In the ever constant race to update and revise and be prepared for our next departmental review, we're doing these projects to make our courses "outcomes based." For every course, we're supposed to have goals (which, as I understand it, are supposed to have to do with what we want students to learn), outcomes (which, as I understand it, are supposed to have to do with what students produce to show that they've reached the goals), and sub-outcomes (which, as I understand it, is what students actually produce to show they've reached bits and pieces of the bigger goals and outcomes).
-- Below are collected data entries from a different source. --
-- ==== Sys2Proof/Machine/Dispatch.lean ====
section
/-! DEFINITION. One arm per command: each one direct call of the command's meaning. -/

namespace Sys2Proof.Machine

/-- The effect of a command on everything but the queue. -/
def exec (i : Instr) (s : State) : Host.Outcome State Fault Refusal :=
  match i with
  | .powerOn mode clkbyp cutReads => Sys2Proof.Machine.execPowerOn mode clkbyp cutReads s
  | .resetNAssert => Sys2Proof.Machine.execResetNAssert s
  | .resetNRelease mode clkbyp cutReads => Sys2Proof.Machine.execResetNRelease mode clkbyp cutReads s
  | .loadComplete => Sys2Proof.Machine.execLoadComplete s
  | .bootstrapReadComplete image => Sys2Proof.Machine.execBootstrapReadComplete image s
  | .provisionCellBurnComplete => Sys2Proof.Machine.execProvisionCellBurnComplete s
  | .upstreamSelectAssert => Sys2Proof.Machine.execUpstreamSelectAssert s
  | .instructionByteComplete b => Sys2Proof.Machine.execInstructionByteComplete b s
  | .addressComplete a => Sys2Proof.Machine.execAddressComplete a s
  | .upstreamDataByte b => Sys2Proof.Machine.execUpstreamDataByte b s
  | .upstreamSelectRise clocks => Sys2Proof.Machine.execUpstreamSelectRise clocks s
  | .report => Sys2Proof.Machine.execReport s
  | .peek => Sys2Proof.Machine.execPeek s
  | .detail index => Sys2Proof.Machine.execDetail index s
  | .verify index => Sys2Proof.Machine.execVerify index s
  | .restart => Sys2Proof.Machine.execRestart s
  | .raiseFloor kind => Sys2Proof.Machine.execRaiseFloor kind s
  | .revoke slot => Sys2Proof.Machine.execRevoke slot s
  | .fetch => Sys2Proof.Machine.execFetch s
  | .unknownRequest code => Sys2Proof.Machine.execUnknownRequest code s
  | .burstByteReceived b => Sys2Proof.Machine.execBurstByteReceived b s
  | .signatureCheckComplete => Sys2Proof.Machine.execSignatureCheckComplete s
  | .deadlineExpiry => Sys2Proof.Machine.execDeadlineExpiry s
  | .holdPulseExpiry => Sys2Proof.Machine.execHoldPulseExpiry s
  | .wakeComplete => Sys2Proof.Machine.execWakeComplete s
  | .wakeWaitEnd => Sys2Proof.Machine.execWakeWaitEnd s
  | .statusPollComplete status => Sys2Proof.Machine.execStatusPollComplete status s
  | .pollWaitEnd => Sys2Proof.Machine.execPollWaitEnd s
  | .writeDisableComplete => Sys2Proof.Machine.execWriteDisableComplete s
  | .sleepComplete => Sys2Proof.Machine.execSleepComplete s
  | .floorCellComplete => Sys2Proof.Machine.execFloorCellComplete s
  | .revokeCellComplete => Sys2Proof.Machine.execRevokeCellComplete s
  | .dummyCountComplete => Sys2Proof.Machine.execDummyCountComplete s

end Sys2Proof.Machine
end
We're supposed to have between 1 and 4 goals, 1 and 4 outcomes (one for each goal), and for each outcome, 1-3 sub-outcomes.
I want to brainstorm a bit here, because I find this sort of stuff intensely frustrating and not fun, and I don't think I find it nearly as helpful as the edu folks keep promising I should.
Let's take, say, an intro Shakespeare course, a genre-based Shakespeare course.
What should the goals be?
1. I want students to get better at reading difficult texts.
2. I want students to get a sense of how damned good Shakespeare is. (I think of this as building in an understanding of some plays, how genre works, how imagery and such work, how character development works, and on and on.)
3. I want students to get a sense of the historic, cultural, and social contexts of early modern theater. (Yes, that's huge. HUGE!)
Do those goals make sense? Are there better goals? Are there more goals?
Edited to add: There should be something about writing in there, maybe in the first one, reading and writing about difficult texts?